[딥러닝] AlexNet 모델의 개요 및 특징

특징

AlexNet은 2012년 당시 오차율이 제일 낮은 모델로 우승한 모델입니다. 지금은 그렇게 좋은 모델은 아니지만 저 당시에는 굉장한 정확도였다고 합니다.

ReLU

이전에 보통 사용하던 뉴런 출력 함수는 주로

Overlapping

MaxPooling으로 Overlapping Polling을 적용함,

Local Response Normalization(LRN)

AlexNet에서 처음 도입되었습니다.
활성화 함수를 적용하기 전에 Noramlizatino을 적용하여 함수의 결괏값에서 더 좋은 일반화 결과를 도출했습니다.
이미지의 인접 화소들을 억제시키고 특징을 부각합니다.

Dropout

50% 확률을 Dropout을 적용하였습니다.
신경망 사이의 연결을 랜덤 하게 끊음으로써 Overfitting을 줄여줍니다.

Augmentation

Data Augmentation적용(좌우, Crop, PCA 등등)

11x11, 5x5 사이즈의 큰 사이지의 커널을 적용하고, 이후 3x3 커널을 3번 연속 적용했습니다.
큰 사이즈를 초기 Feature map에 적용하는 것이 보다 많은 feature의 정보를 만드는데 효율적이라고 판단했습니다.
하지만 많은 가중치의 파라미터로 인해 컴퓨팅 연산이 크게 증가하고, 이를 극복하기 위해 GPU를 활용하여 병렬화 처리를 하였습니다.

자 이제 코드를 살펴보겠습니다.

코드

모델을 만들고, 모델에서 돌아갈 Sequence와 훈련 검증 데이터를 분리시킨 후 테스트 데이터로 검증하겠습니다.

import numpy as np
import pandas as pd
import os

from tensorflow.keras.models import Model
from tensorflow.keras.layers import Input, Dense , Conv2D , Dropout , Flatten , Activation, MaxPooling2D , GlobalAveragePooling2D
from tensorflow.keras.optimizers import Adam , RMSprop 
from tensorflow.keras.layers import BatchNormalization
from tensorflow.keras.callbacks import ReduceLROnPlateau , EarlyStopping , ModelCheckpoint , LearningRateScheduler
from tensorflow.keras import regularizers

from tensorflow.keras.datasets import cifar10
from tensorflow.keras.utils import to_categorical
from sklearn.model_selection import train_test_split

from tensorflow.keras.utils import Sequence
import cv2
import sklearn

class CIFAR_Dataset(Sequence):
    def __init__(self, images_array, labels, batch_size=64, aug=None, shuffle=False, pre_func=None):
        self.images_array = images_array
        self.labels = labels
        self.batch_size = batch_size
        self.aug = aug
        self.pre_func = pre_func
        self.shuffle = shuffle
        if self.shuffle:
            self.on_epoch_end()

    def __len__(self):
        return len(self.labels) // self.batch_size

    def __getitem__(self, index):
        # 배치 사이즈 만큼 np.array를 가져옴
        images_fetch = self.images_array[index*self.batch_size:(index+1)*self.batch_size]
        # 훈련데이터인 경우
        if self.labels is not None:
            label_batch = self.labels[index*self.batch_size:(index+1)*self.batch_size]
        # 배치 사이즈만큼 이미지를 담을 빈 공간을 만듬
        image_batch = np.zeros((images_fetch.shape[0], 128, 128, 3))

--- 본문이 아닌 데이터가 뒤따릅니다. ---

/-- The feedback shows open in OPEN, PENDING_CLOSE and RELAY_CLOSING, and in FAULTED with FAIL_TO_CLOSE and no
retest mark; a string under retest has its mark, the retest's granted step has not been shown, and between steps the
feedback shows the position last confirmed (R90, R91, R97, R98). -/
@[reducible] def State.relaysOpen (s : State) : Prop :=
  (∀ i, (s.switchState i = .opened ∨ s.switchState i = .pendingClose ∨ s.switchState i = .relayClosing ∨
    (s.switchState i = .faulted ∧ (s.str i).faultKind = some .failToClose ∧ s.fli.retestMarks[i] = false)) →
    s.feedback i = false) ∧
  ∀ r ∈ s.sseq.retest, s.fli.retestMarks[r.string] = true ∧
    (r.pulsed = true → r.step.mark.shown (s.feedback r.string) = false) ∧
    (r.step = .close → s.feedback r.string = false) ∧ (r.step = .secondOpen → s.feedback r.string = true)

/-- A retest or an offset capture runs only with its request outstanding on port M, so that at most one of
them runs (R13, R96). -/
@[reducible] def State.waitsRight (s : State) : Prop :=
  (s.sseq.retest.isSome = true → ∃ o ∈ (s.port .m).outstanding, o.wait = .retest) ∧
  (s.mfe.capture.isSome = true → ∃ o ∈ (s.port .m).outstanding, o.wait = .capture)

/-- A CLOSE entry is that of a string in PENDING_CLOSE, or of the close step of a retest (R92, R94). -/
@[reducible] def State.entriesRight (s : State) : Prop :=
  ∀ e ∈ s.sseq.queue, e.mark = .toClose →
    s.switchState e.string = .pendingClose ∨
    ∃ r ∈ s.sseq.retest, r.string = e.string ∧ r.step = .close ∧ r.pulsed = false

/-- While a search is active, a present string that it has not released has its target OPEN (R51, R128). -/
@[reducible] def State.frozenRight (s : State) : Prop :=
  s.searchActive = true → ∀ i, s.present i = true → s.released i = false → s.target i = false

/-- No report waits to be taken up. -/
@[reducible] def State.noReports (s : State) : Prop := s.reports = false

/-- ARRAY SAFE is closed exactly while the positions are known and every present string is in OPEN, or in
FAULTED with FAIL_TO_CLOSE and not under retest (R155). -/
@[reducible] def State.arraySafeRight (s : State) : Prop :=
  s.noReports ∧
  (s.fli.arraySafe = true ↔ s.fli.positionsKnown = true ∧ ∀ i, s.present i = true →
    s.switchState i = .opened ∨
    (s.switchState i = .faulted ∧ (s.str i).faultKind = some .failToClose ∧ s.fli.retestMarks[i] = false))

/-- The CURTAIL line is asserted while any string is in CURTAIL_WAIT and released while none is (R88). -/
@[reducible] def State.curtailRight (s : State) : Prop :=
  s.sseq.curtail = true ↔ ∃ i, s.switchState i = .curtailWait

/-- At most two coil pulses are in progress (R93), and no string has two entries in the coil queue (R92). -/
@[reducible] def State.coilsRight (s : State) : Prop :=
  s.sseq.pulses.length ≤ 2 ∧ (s.sseq.queue.map CoilEntry.string).Nodup

/-- Each event ring holds between 0 and 32 records (R173). -/
@[reducible] def State.ringsBounded (s : State) : Prop := ∀ p, (s.ring p).records.length ≤ 32

/-- The counters stay in the ranges of R10, R14, R19, R41, R107, R127 and R143; the dwell counts, whose ranges rest on
those of N_rev and N_over, have their own invariant below. -/
@[reducible] def State.countersBounded (s : State) : Prop :=
  (∀ i, (s.eval i).suspicion ≤ 255) ∧ (∀ i, (s.str i).overcurrentCount ≤ 15) ∧ s.tsc.overDwell ≤ 50 ∧
  s.mfe.wakeCount ≤ 10 ∧ s.gsu.restarts ≤ 3 ∧ s.arcd.window.length ≤ 8 ∧
  ∀ c ∈ s.mfe.capture, c.count < 16

/-- The reverse and overcurrent dwell counts stay in the ranges of R19. -/
@[reducible] def State.dwellsBounded (s : State) : Prop :=
  ∀ i, (s.eval i).reverseDwell ≤ 8 ∧ (s.eval i).overDwell ≤ 50

/-- Besides the entry being written, the commit queue has at most one entry for each record; it holds at
most three entries, and a write in progress is its head's (R178). -/
@[reducible] def State.commitsRight (s : State) : Prop :=
  (s.cfs.waiting.map CommitEntry.record).Nodup ∧ (s.cfs.writing.isSome = true → s.cfs.queue ≠ []) ∧
  s.cfs.queue.length ≤ 3

/-- The shed stack holds at most 16 entries, no string twice, and exactly the strings that carry THERMAL (R115). -/
@[reducible] def State.stackRight (s : State) : Prop :=
  s.tsc.stack.length ≤ 16 ∧
  (s.tsc.stack.map ShedEntry.string).Nodup ∧
  ∀ i, s.has .thermal i = true ↔ i ∈ s.tsc.stack.map ShedEntry.string

/-- Whole settings within the ranges of the setting index, dependent settings above their partners, unit
addresses that can be received, periods and baud rates among those permitted (R1, R167, R168). -/
@[reducible] def Settings.inRange (c : Settings) : Prop :=
  (∀ k : Setting, k.limits.1 ≤ c.values[k.slot] ∧ c.values[k.slot] ≤ k.limits.2) ∧
  c.values[Setting.tCoil.slot] ≤ c.values[Setting.tConfirm.slot] ∧
  c.values[Setting.rTrip.slot] + 10 ≤ c.values[Setting.rClear.slot] ∧
  c.values[Setting.tKnee.slot] + 50 ≤ c.values[Setting.tCut.slot] ∧
  c.values[Setting.addrS.slot] ≠ 165 ∧ c.values[Setting.addrV.slot] ≠ 165 ∧
  c.values[Setting.tScan.slot] ∈ [50, 100, 200, 400] ∧
  c.values[Setting.baudS.slot] ∈ [19200, 38400, 115200] ∧
  c.values[Setting.baudV.slot] ∈ [19200, 38400, 115200] ∧
  ∀ i : StringId, -65536 ≤ (c.strings[i]).offset ∧ (c.strings[i]).offset ≤ 65535 ∧
    1 ≤ (c.strings[i]).gain ∧ (c.strings[i]).gain ≤ 65535 ∧ (c.strings[i]).rank ≤ 15

/-- The settings in force, in the copies of the settings record and in a write in progress are in range. -/
@[reducible] def State.settingsRight (s : State) : Prop :=
  s.settings.inRange ∧ s.cfs.settingsCopies.a.data.inRange ∧ s.cfs.settingsCopies.b.data.inRange ∧
  ∀ w ∈ s.cfs.writing, ∀ c ∈ w.image.settings?, c.inRange

/-! ### What a step leaves alone -/

/-- The state less everything that the switching of strings moves: the sequencer but its feedback readings, the string
records, the reports and what the blocks keep from them (evaluator dwells and marks, stable timers, the awaited
victim, the restore mark, ramp blanking, a capture, retest marks and ARRAY SAFE), the commit queue, the rings, and
what the ports hold. Two states equal under it agree in all the rest. -/
def State.beyondSwitching (s : State) : State :=
  { s with
    cfs := { s.cfs with queue := [], writing := none }
    mfe := { s.mfe with capture := none }
    seval := { s.seval with
      strings := s.seval.strings.map fun e => { e with reverseDwell := 0, overDwell := 0, mark := false } }
    stab := { s.stab with strings := Vector.replicate 16 emptyRecord }
    sseq := { State.neverStarted.sseq with feedback := s.sseq.feedback }
    rcl := s.rcl.map fun r => { r with stable := none }
    tsc := { s.tsc with victim := none, restoreMark := none }
    gsu := { s.gsu with left := [] }
    arcd := { s.arcd with ramping := [], blank := none, intervalBlank := false }
    fli := { s.fli with retestMarks := Vector.replicate 16 false, arraySafe := false }
    ports := { s.ports with port := State.neverStarted.ports.port }
    evr := State.neverStarted.evr
    reports := false }

/-- The string records are those given, but that a retest granted on the way may have passed its last step
and taken SWITCH from its string (R97). -/
@[reducible] def Records (s t : State) (w : StringId → StringRecord) : Prop :=
  ∀ i, t.str i = w i ∨ (s.underRetest i = true ∧ t.str i = (w i).take .switch)

/-! ### Requests -/

/-- The request a command is: its code, its port and its payload. -/
def requestOf : Instr → Option (RequestCode × Port × List Byte)
  | .status p b => some (.status, p, b)
  | .readString p b => some (.readString, p, b)
  | .hold p b => some (.hold, p, b)
  | .release p b => some (.release, p, b)
  | .acknowledgeReverse p b | .acknowledgeGround p b | .acknowledgeArc p b
  | .acknowledgeOvercurrent p b | .acknowledgeStore p b => some (.acknowledge, p, b)
  | .fireRestore p b => some (.fireRestore, p, b)
  | .retire p b => some (.retire, p, b)
  | .retestSwitch p b => some (.retestSwitch, p, b)
  | .calibrate p b => some (.calibrate, p, b)
  | .setPresenceAbsent p b | .setPresencePresent p b => some (.setPresence, p, b)
  | .searchStart p b => some (.searchStart, p, b)
  | .searchAbort p b => some (.searchAbort, p, b)
  | .fetchEvents p b => some (.fetchEvents, p, b)
  | .readSetting p b => some (.readSetting, p, b)
  | .writeSetting p b => some (.writeSetting, p, b)
  | .writeRoute p b => some (.writeRoute, p, b)
  | .restart p b => some (.restart, p, b)
  | _ => none

/-- A port hears a request and has none outstanding, and no restart wait stands (R160, R162, R170). -/
@[reducible] def State.accepts (s : State) (p : Port) : Prop :=
  s.powered = true ∧ (s.port p).transmitting = none ∧ (s.port p).outstanding = none ∧
  s.ports.restartWait = false
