-- ==== Sys2Proof/Certificates/Slice0/Obligations.lean ====
section
/-! DEFINITION. The statements about the model, listed in OBLIGATIONS.json. They stand on Sys2Proof/Safety.lean's
words. Numbers of the assumption log stand where a clause is the model's choice. -/

open Sys2Proof Sys2Proof.Machine

/-! ### The machine as a whole -/

/-- One step takes the command at the front of the queue and is `exec` of it on the state with the queue's rest. -/
def Obligations.StepRunsTheFrontCommand : Prop :=
  ∀ (s : State) (c : Instr) (rest : List Instr), s.pending = c :: rest →
    step s = exec c { s with pending := rest }

/-- The model's choices (assumptions 1, 2 and 24): on an empty queue a step is one ms of uptime for a part with
supply, and a part without supply is changed by POWER_UP alone. -/
def Obligations.IdleTimeAndMissingSupply : Prop :=
  (∀ s : State, s.pending = [] → step s = .next { s with now := if s.powered then s.now + 1 else s.now }) ∧
  ∀ (c : Instr) (s : State), s.powered = false → (∀ inputs, c ≠ .powerUp inputs) → exec c s = .next s

/-- Every command, well formed or not, is answered by a next state in every state, and leaves the queue of
waiting commands alone. No command faults and none is refused. That a command which is ill formed, or stands for no
occurrence in the state it meets, or meets a part without supply, is answered so too is the model's choice
(assumptions 2 and 24). -/
def Obligations.EveryCommandCompletesAndLeavesTheQueue : Prop :=
  ∀ (c : Instr) (s : State), Completes (exec c s) fun t => t.pending = s.pending

/-- What the start-up tables leave (R17, R19, R41, R47, R99, R100, R107, R119, R127, R143, R151, R158, R164, R173,
R176), here in the reset state of assumption 3: every string PRESENT, OPEN and held by START and STORE. -/
def Obligations.ResetHoldsTheStartUpValues : Prop :=
  let s := State.reset
  s.now = 0 ∧ s.mfe.daylight = .night ∧ s.mfe.wakeCount = 0 ∧ s.mfe.darkRun = none ∧ s.mfe.samples = none ∧
  s.mfe.capture = none ∧ s.mfe.scanLength = 1000 ∧
  (∀ i, s.eval i = emptyEval) ∧ (∀ g : Fin 4, s.seval.groups[g] = { reference := none, count := 0 }) ∧
  (∀ i, s.present i = true ∧ s.has .start i = true ∧ s.has .store i = true ∧ s.target i = false ∧
    (s.str i).overcurrentCount = 0 ∧ (s.str i).lockCode = none) ∧
  s.stab.conditions = { fire := false, start := true, store := true, arc := false } ∧
  (∀ i, s.switchState i = .opened ∧ (s.sw i).drive = .off ∧ (s.sw i).dwell = .running (1000 * s.cfgNat .tDwell)) ∧
  s.sseq.queue = [] ∧ s.sseq.pulses = [] ∧ s.sseq.slot = none ∧ s.sseq.rampList = [] ∧ s.sseq.curtail = false ∧
  (∀ i : StringId, s.rcl[i] = { reclose := none, stable := none }) ∧
  s.tsc = { limit := none, total := none, overDwell := 0, victim := none, restoreMark := none, lastMove := none,
            stack := [] } ∧
  s.cycleState = .measuring ∧ s.imon.gap = none ∧ s.imon.last = none ∧ s.imon.lowMark = false ∧
  s.imon.suppression = false ∧ s.gsu = idleGsu ∧
  s.arcd.window = [] ∧ s.overCount = 0 ∧ s.arcd.ramping = [] ∧ s.arcd.blank = none ∧ s.arcd.latest = none ∧
  s.fli.accepted = .unknown ∧ s.fli.debounce = some 200 ∧
  s.ports.key.on = false ∧ s.port .s = idlePort 19200 ∧ s.port .v = idlePort 19200 ∧ s.port .m = idlePort 115200 ∧
  s.evr.lastSet = [] ∧ s.evr.lastIssue = none ∧ s.evr.holdOff = none ∧ s.pending = []

/-- The reset state is the one that the start-up of R179, with the cause POWER_UP, leaves of a part whose stored
records have never been written and whose inputs are at rest (assumption 3). -/
def Obligations.ResetIsTheStartUpOfABlankPart : Prop :=
  exec (.powerUp restInputs) State.neverStarted = .next State.reset

/-- The reset state meets every invariant stated below. -/
def Obligations.ResetMeetsTheInvariants : Prop :=
  let s := State.reset
  s.detailsExact ∧ s.conditionsCover ∧ s.closesOnlyFree ∧ s.relaysClosed ∧ s.relaysOpen ∧ s.waitsRight ∧
  s.entriesRight ∧ s.frozenRight ∧ s.arraySafeRight ∧ s.curtailRight ∧ s.coilsRight ∧ s.ringsBounded ∧
  s.countersBounded ∧ s.dwellsBounded ∧ s.commitsRight ∧ s.stackRight ∧ s.settingsRight

/-! ### Invariants that every step keeps, from every state that meets them -/

/-- A string carries a lock code exactly with SVC (R43), and a detail exactly with its kind (R44), in the String
Table, in the copies of the hold record and in a write in progress. -/
def Obligations.DetailsStandExactlyWithTheirHolds : Prop :=
  ∀ s t : State, s.detailsExact → step s = .next t → t.detailsExact

/-- An ABSENT string carries no hold; a standing condition's hold is on every present string; and while the fire
loop state is ALARM or LOOP_FAULT the fire condition stands (R42, R47, R152). -/
def Obligations.ConditionsCoverThePresentStrings : Prop :=
  ∀ s t : State, s.conditionsCover → step s = .next t → t.conditionsCover

/-- No string waits to close, ramps or is CLOSED unless its target is CLOSED, and no solid-state switch conducts
but in RAMPING and CLOSED (R50, R77, R94, R99). -/
def Obligations.StringsCloseOnlyWithoutHolds : Prop :=
  ∀ s t : State, s.closesOnlyFree → step s = .next t → t.closesOnlyFree
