-- ==== Sys2Proof/Laws/Switching.lean ====
section
/-! SUPPORT. The operations that move strings leave all the rest of the state alone: one lemma for each, that the
state beyond switching is as before. -/

namespace Sys2Proof.Machine

/-! ### The replacements -/

theorem State.modSwitch_beyond (i : StringId) (f : Switch → Switch) (s : State) :
    (s.modSwitch i f).beyondSwitching = s.beyondSwitching := rfl

/-- A change of the sequencer that keeps the feedback readings. -/
theorem State.modSseq_beyond (f : Sseq → Sseq) (s : State) (h : (f s.sseq).feedback = s.sseq.feedback) :
    (s.modSseq f).beyondSwitching = s.beyondSwitching := by
  simp [State.beyondSwitching, h]

theorem State.modString_beyond (i : StringId) (f : StringRecord → StringRecord) (s : State) :
    (s.modString i f).beyondSwitching = s.beyondSwitching := rfl

theorem State.modPort_beyond (p : Port) (f : PortState → PortState) (s : State) :
    (s.modPort p f).beyondSwitching = s.beyondSwitching := rfl

theorem State.modEvr_beyond (f : Evr → Evr) (s : State) : (s.modEvr f).beyondSwitching = s.beyondSwitching := rfl

theorem State.modReports_beyond (f : Bool → Bool) (s : State) :
    (s.modReports f).beyondSwitching = s.beyondSwitching := rfl

/-! ### Events, replies and commits -/

theorem State.emitAt_beyond (time : Uptime) (k : EventKind) (i : Option StringId) (a b : Int) (s : State) :
    (s.emitAt time k i a b).beyondSwitching = s.beyondSwitching := by
  obtain ⟨r, h⟩ := State.emitAt_eq time k i a b s
  rw [h]; rfl

theorem State.emit_beyond (k : EventKind) (i : Option StringId) (a b : Int) (s : State) :
    (s.emit k i a b).beyondSwitching = s.beyondSwitching := State.emitAt_beyond _ k i a b s

theorem State.reply_beyond (p : Port) (code : Byte) (r : Result) (body : List Byte) (s : State) :
    (s.reply p code r body).beyondSwitching = s.beyondSwitching := rfl

theorem State.endUnitWait_beyond (w : Wait) (s : State) :
    (s.endUnitWait w).beyondSwitching = s.beyondSwitching := by
  obtain ⟨t, h⟩ := State.endUnitWait_eq w s
  rw [h]; rfl

theorem State.askCommit_beyond (r : StoreRecord) (w : List Port) (s : State) :
    (s.askCommit r w).beyondSwitching = s.beyondSwitching := rfl

theorem State.beginWrite_beyond (s : State) : s.beginWrite.beyondSwitching = s.beyondSwitching := by
  obtain ⟨w, h⟩ := State.beginWrite_eq s
  rw [h]; rfl

theorem State.startWait_beyond (p : Port) (code : Byte) (w : Wait) (s : State) :
    (s.startWait p code w).beyondSwitching = s.beyondSwitching := rfl

/-! ### The String Table -/

theorem State.putHold_beyond (h : Hold) (i : StringId) (s : State) :
    (s.putHold h i).beyondSwitching = s.beyondSwitching := by
  obtain ⟨r, q, x, e⟩ := State.putHold_eq h i s
  rw [e]; rfl

theorem State.abandonCapture_beyond (i : StringId) (s : State) :
    (s.abandonCapture i).beyondSwitching = s.beyondSwitching := by
  unfold State.abandonCapture
  split
  · split
    · rw [State.endUnitWait_beyond]; rfl
    · rfl
  · rfl

/-- A removal of a kind whose removal is reported to no timer or stack. -/
theorem State.takeHold_beyond (k : HoldKind) (i : StringId) (s : State)
    (h : k ≠ .thermal ∧ k ≠ .overcurrent) :
    (s.takeHold k i).beyondSwitching = s.beyondSwitching := by
  unfold State.takeHold
  split
  · rfl
  · cases k <;> simp at h <;> first | rfl | exact State.abandonCapture_beyond _ _

theorem State.workArraySafe_beyond (s : State) : s.workArraySafe.beyondSwitching = s.beyondSwitching := by
  unfold State.workArraySafe
  simp only []
  split
  · rfl
  · rw [State.emit_beyond]; rfl

theorem State.freezeArrival_beyond (i : StringId) (s : State) :
    (s.freezeArrival i).beyondSwitching = s.beyondSwitching := by
  unfold State.freezeArrival
  split <;> rfl

/-! ### Reports -/

/-- A vector is unchanged under a map by a replacement that the map does not see. -/
theorem map_set_of_eq {α β : Type} (v : Vector α 16) (i : StringId) (f : α → α) (g : α → β)
    (h : ∀ x, g (f x) = g x) : (v.set i (f v[i])).map g = v.map g := by
  ext j hj
  by_cases e : i.val = j
  · subst e; simp [h]
  · simp [e]

theorem State.modEval_beyond (i : StringId) (f : EvalString → EvalString) (s : State)
    (h : ∀ e, ({ f e with reverseDwell := 0, overDwell := 0, mark := false } : EvalString) =
      { e with reverseDwell := 0, overDwell := 0, mark := false }) :
    (s.modEval i f).beyondSwitching = s.beyondSwitching := by
  simp only [State.beyondSwitching, State.modEval_seval, State.modEval_cfs, State.modEval_mfe, State.modEval_stab,
    State.modEval_sseq, State.modEval_rcl, State.modEval_tsc, State.modEval_gsu, State.modEval_arcd,
    State.modEval_fli, State.modEval_ports]
  rw [map_set_of_eq _ i f _ h]
  rfl

theorem State.modRcl_beyond (i : StringId) (f : RecloseTimers → RecloseTimers) (s : State)
    (h : ∀ r, ({ f r with stable := none } : RecloseTimers) = { r with stable := none }) :
    (s.modRcl i f).beyondSwitching = s.beyondSwitching := by
  simp only [State.beyondSwitching, State.modRcl_seval, State.modRcl_cfs, State.modRcl_mfe, State.modRcl_stab,
    State.modRcl_sseq, State.modRcl_rcl, State.modRcl_tsc, State.modRcl_gsu, State.modRcl_arcd,
    State.modRcl_fli, State.modRcl_ports]
  rw [map_set_of_eq _ i f _ h]
  rfl

theorem State.reportEnteredClosed_beyond (i : StringId) (s : State) :
    (s.reportEnteredClosed i).beyondSwitching = s.beyondSwitching := by
  have h := State.modRcl_beyond i (fun t => { t with stable := some (s.after (60000 * s.cfgNat .tStable)) }) s
    fun _ => rfl
  exact h

theorem State.reportLeftClosed_beyond (i : StringId) (s : State) :
    (s.reportLeftClosed i).beyondSwitching = s.beyondSwitching := by
  have h := State.modRcl_beyond i (fun t => { t with stable := none }) (s.modEval i EvalString.leftClosed)
    fun _ => rfl
  exact Eq.trans h (State.modEval_beyond i EvalString.leftClosed s fun _ => rfl)

theorem State.connectedCheck_beyond (s : State) : s.connectedCheck.beyondSwitching = s.beyondSwitching := by
  obtain ⟨e, h⟩ := State.connectedCheck_eq s
  rw [h]; rfl

/-- The reports of a change of switch state, with the change made (R76). -/
theorem State.report_beyond (i : StringId) (old new : SwitchState) (s : State) :
    (s.report i old new).beyondSwitching = s.beyondSwitching := by
  unfold State.report
  simp only []
  rw [State.noteStates, State.modReports_beyond]
  have h (c : Prop) [Decidable c] (t u : State) (ht : t.beyondSwitching = s.beyondSwitching)
      (hu : u.beyondSwitching = s.beyondSwitching) : (if c then t else u).beyondSwitching = s.beyondSwitching := by
    split <;> assumption
  have step (c : Prop) [Decidable c] (t : State) (f : State → State) (hf : ∀ t, (f t).beyondSwitching = t.beyondSwitching)
      (ht : t.beyondSwitching = s.beyondSwitching) : (if c then f t else t).beyondSwitching = s.beyondSwitching :=
    h c _ _ ((hf t).trans ht) ht
  refine step _ _ State.connectedCheck State.connectedCheck_beyond ?_
  refine step _ _ (State.freezeArrival i) (State.freezeArrival_beyond i) ?_
  refine step _ _ (State.modTsc _) (fun _ => rfl) ?_
  refine step _ _ (State.reportEnteredClosed i) (State.reportEnteredClosed_beyond i) ?_
  refine step _ _ (State.reportLeftClosed i) (State.reportLeftClosed_beyond i) ?_
  refine step _ _ (State.modArcd _) (fun _ => rfl) ?_
  refine step _ _ (State.modArcd _) (fun _ => rfl) ?_
  exact step _ s (State.modArcd _) (fun _ => rfl) rfl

        for i in range(images_fetch.shape[0]):
            # 이미지가 32 x 32 이므로 128, 128로 사이즈를 늘려줌
            image = cv2.resize(images_fetch[i], (128, 128))
            # augmentation이 있으면 적용
            if self.aug is not None:
                image = self.aug(image=image)['image']
            # scaling이 있으면 적용
            if self.pre_func is not None:
                image = self.pre_func(image)
            # 모두 적용한 데이터를 넣음
            image_batch[i] = image

        return image_batch, label_batch

    def on_epoch_end(self):
        if self.shuffle:
            self.images_array, self.labels = sklearn.utils.shuffle(self.images_array, self.labels)


# input shape, classes 개수, kernel_regularizer등을 인자로 가져감. 
def create_alexnet(in_shape=(227, 227, 3), n_classes=10, kernel_regular=None):
    # kernel_size를 매우 크게 가져감(11, 11)
    input_tensor = Input(shape=in_shape)
    
    x = Conv2D(filters= 96, kernel_size=(11,11), strides=(4,4), padding='valid')(input_tensor)
    x = Activation('relu')(x)
    # LRN을 대신하여 Batch Normalization 적용. 
    x = BatchNormalization()(x)
    x = MaxPooling2D(pool_size=(3,3), strides=(2,2))(x)


    # 두번째 CNN->ReLU->MaxPool. kernel_size=(5, 5)
    x = Conv2D(filters=256, kernel_size=(5,5), strides=(1,1), padding='same',kernel_regularizer=kernel_regular)(x)
    x = Activation('relu')(x)
    x = BatchNormalization()(x)
    x = MaxPooling2D(pool_size=(3,3), strides=(2,2))(x)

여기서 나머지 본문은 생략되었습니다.